After lunch, Tad gave Jan a guided walking tour of the mock Bavarian town. Originally settled as a logging town due to the plentiful southern yellow pine trees prized for lumber, when over-harvesting led to a complete decline in that business, the town fell on hard times. A single investor purchased nearly all the storefronts on the three block long main street and set about breathing new life in it.
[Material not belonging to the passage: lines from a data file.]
-- ==== Sys2Proof/Laws/Kept.lean ====
section
/-! SUPPORT. Each move of `State.Move` keeps each invariant of the part beside its ports. -/

namespace Sys2Proof.Machine.State

open Host

theorem attentionCondition_congr {s t : State} (h1 : t.chans = s.chans) (h2 : t.notice.pending =
    s.notice.pending) : t.attentionCondition = s.attentionCondition := by
  simp [attentionCondition, chan, pendingOf, h1, h2]

theorem reevaluate_attention (s : State) : AttentionHolds s.reevaluate := (attentionHolds_iff _).2 rfl

theorem any_chan_congr {f g : ChanId → Bool} (h : ∀ c, f c = g c) : allChans.any f = allChans.any g := by
  congr 1; funext c; exact h c

theorem Move.keeps_attention (h s k t) (m : Move h s k t) (x : AttentionHolds s) : AttentionHolds t := by
  have P : ∀ {u : State}, u.chans = s.chans → u.notice.pending = s.notice.pending → u.notice.attn = s.notice.attn →
      AttentionHolds u := by
    intro u a b c; rw [attentionHolds_iff] at *; rw [c, x, attentionCondition_congr a b]
  cases m with
  | aside a => exact P a.chans a.sets a.attn
  | ended a => exact P a.chans (by rw [a.notice]) (by rw [a.notice])
  | kept a _ => exact P a.chans a.sets a.attn
  | placed i r a => exact P a.chans a.sets a.attn
  | took => exact P rfl rfl rfl
  | answered => exact P rfl rfl rfl
  | waits => exact P rfl rfl rfl
  | opened => exact reevaluate_attention _
  | tearing c y =>
    have : ∀ u : State, AttentionHolds u → AttentionHolds (u.beginTeardown c) := by
      intro u hu; unfold beginTeardown; split <;> exact hu
    apply this
    rw [attentionHolds_iff] at *; unfold attentionCondition at *
    rw [setChan_notice, x]
    apply any_chan_congr
    intro d
    rw [chan_setChan, setChan_pendingOf]
    split
    · next e => subst e; rfl
    · rfl
  | lapsed => exact P rfl rfl rfl
  | enabled => exact reevaluate_attention _
  | leased c =>
    rw [attentionHolds_iff] at *; unfold attentionCondition at *
    rw [setChan_notice, x]
    apply any_chan_congr
    intro d
    rw [chan_setChan, setChan_pendingOf]
    split
    · next e => subst e; rfl
    · rfl
  | noted => exact reevaluate_attention _
  | arrived => exact P rfl rfl rfl
  | sent => unfold responseTransmit; split <;> exact P rfl rfl rfl
  | staged => exact P rfl rfl rfl
  | torn c =>
    unfold nextTeardown
    split <;> exact reevaluate_attention _
  | loaded c =>
    rw [attentionHolds_iff] at *; unfold attentionCondition at *
    rw [setChan_notice, x]
    apply any_chan_congr
    intro d
    rw [chan_setChan, setChan_pendingOf]
    split
    · next e => subst e; rfl
    · rfl
  | described => exact P rfl rfl rfl
  | benchReset =>
    have h0 : ∀ c, (s.benchReset.chan c).isOpen = false := by
      intro c; unfold State.benchReset chan; fin_cases c <;> rfl
    rw [attentionHolds_iff]; unfold attentionCondition
    show false = _
    simp [h0]

theorem Move.keeps_pendings (h s k t) (m : Move h s k t) (x : PendingsHold s) : PendingsHold t := by
  have P : ∀ {u : State}, (∀ c, (u.chan c).isOpen = (s.chan c).isOpen) → u.notice.pending = s.notice.pending →
      PendingsHold u := by
    intro u a b c; rw [pendingOf_congr b, a]; exact x c
  have Q : ∀ {u : State}, u.chans = s.chans → u.notice.pending = s.notice.pending → PendingsHold u :=
    fun a b => P (fun c => by simp [chan, a]) b
  have E : ∀ {u : State} (c : ChanId), u.pendingOf c = Pending.empty →
      (u.pendingOf c).holdsTo c ∧ ((u.chan c).isOpen = false → u.pendingOf c = Pending.empty) := by
    intro u c e; rw [e]; exact ⟨Pending.empty_holds c, fun _ => rfl⟩
  cases m with
  | aside a => exact Q a.chans a.sets
  | ended a => exact Q a.chans (by rw [a.notice])
  | kept a _ => exact Q a.chans a.sets
  | placed i r a => exact Q a.chans a.sets
  | took => exact Q rfl rfl
  | answered => exact Q rfl rfl
  | waits => exact Q rfl rfl
  | opened c q =>
    intro d
    by_cases e : c = d
    · subst e
      exact E c (by rw [reevaluate_pendingOf]; exact pendingOf_setPending_same _ _ _)
    · have h1 : (((s.setChan c (openedChannel (s.chan c) q)).emptyPending c).reevaluate).pendingOf d = s.pendingOf d := by
        rw [reevaluate_pendingOf]; exact (pendingOf_setPending_ne _ e _).trans rfl
      have h2 : (((s.setChan c (openedChannel (s.chan c) q)).emptyPending c).reevaluate).chan d = s.chan d := by
        show (s.setChan c _).chan d = _
        rw [chan_setChan, if_neg e]
      rw [h1, h2]; exact x d
  | tearing c y =>
    have B : ∀ u : State, PendingsHold u → PendingsHold (u.beginTeardown c) := by
      intro u hu; unfold beginTeardown; split <;> exact hu
    refine B _ (P (fun d => ?_) rfl)
    rw [chan_setChan]; split
    · next e => subst e; rfl
    · rfl
  | lapsed => exact Q rfl rfl
  | enabled c e =>
    refine P (fun d => ?_) rfl
    show ((s.setChan c _).chan d).isOpen = _
    rw [chan_setChan]; split
    · next e => subst e; rfl
    · rfl
  | leased c =>
    refine P (fun d => ?_) rfl
    rw [chan_setChan]; split
    · next e => subst e; rfl
    · rfl
  | noted n hn =>
    intro c
    have h1 : (({ s with notice := n } : State).reevaluate).pendingOf c = ({ s with notice := n } : State).pendingOf c := rfl
    have h2 : (({ s with notice := n } : State).reevaluate).chan c = s.chan c := rfl
    rw [h1, h2]
    rcases hn c with e | e | ⟨a, b⟩
    · rw [e]; exact x c
    · rw [e]; exact ⟨Pending.empty_holds c, fun _ => rfl⟩
    · exact ⟨b (x c).1, fun hc => by rw [a] at hc; cases hc⟩
  | arrived => exact Q rfl rfl
  | sent => unfold responseTransmit; split <;> exact Q rfl rfl
  | staged => exact Q rfl rfl
  | torn c =>
    have B : ∀ u : State, PendingsHold u → PendingsHold u.nextTeardown := by
      intro u hu; unfold nextTeardown; split <;> exact hu
    refine B _ fun d => ?_
    by_cases e : c = d
    · subst e
      exact E c (by rw [reevaluate_pendingOf]; exact pendingOf_setPending_same _ _ _)
    · have h1 : (((s.setChan c (s.chan c).closed).emptyPending c).reevaluate).pendingOf d = s.pendingOf d := by
        rw [reevaluate_pendingOf]; exact (pendingOf_setPending_ne _ e _).trans rfl
      have h2 : (((s.setChan c (s.chan c).closed).emptyPending c).reevaluate).chan d = s.chan d := by
        show (s.setChan c _).chan d = _
        rw [chan_setChan, if_neg e]
      rw [h1, h2]; exact x d
  | loaded c =>
    refine P (fun d => ?_) rfl
    rw [chan_setChan]; split
    · next e => subst e; rfl
    · rfl
  | described => exact Q rfl rfl
  | benchReset => exact fun c => E c (by unfold State.benchReset pendingOf; fin_cases c <;> rfl)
He first reached out to a small town in Bavaria and negotiated a "sisterhood", appropriate due to both being nestled in their respective mountainous regions. He then remodeled the facades of the shops in the chalet style Bavaria is known for. He built a large 'Festhalle" and when fall rolled around advertised a huge Oktoberfest, with music, food, and of course lots of beer. In a few years it became hugely successful, attracting tourists from all over the southeast. Enterprising entrepreneurs rented the storefronts for everything from a cuckoo clock shop to the kind of tacky t-shirt souvenir places found in every tourist town.
"What are we going to do for dinner?" Jan asked.
"Well, you have three choices if we stay here. There's a nice, upscale American restaurant, a rather good and authentic German place, and a very good pizza place," Tad replied.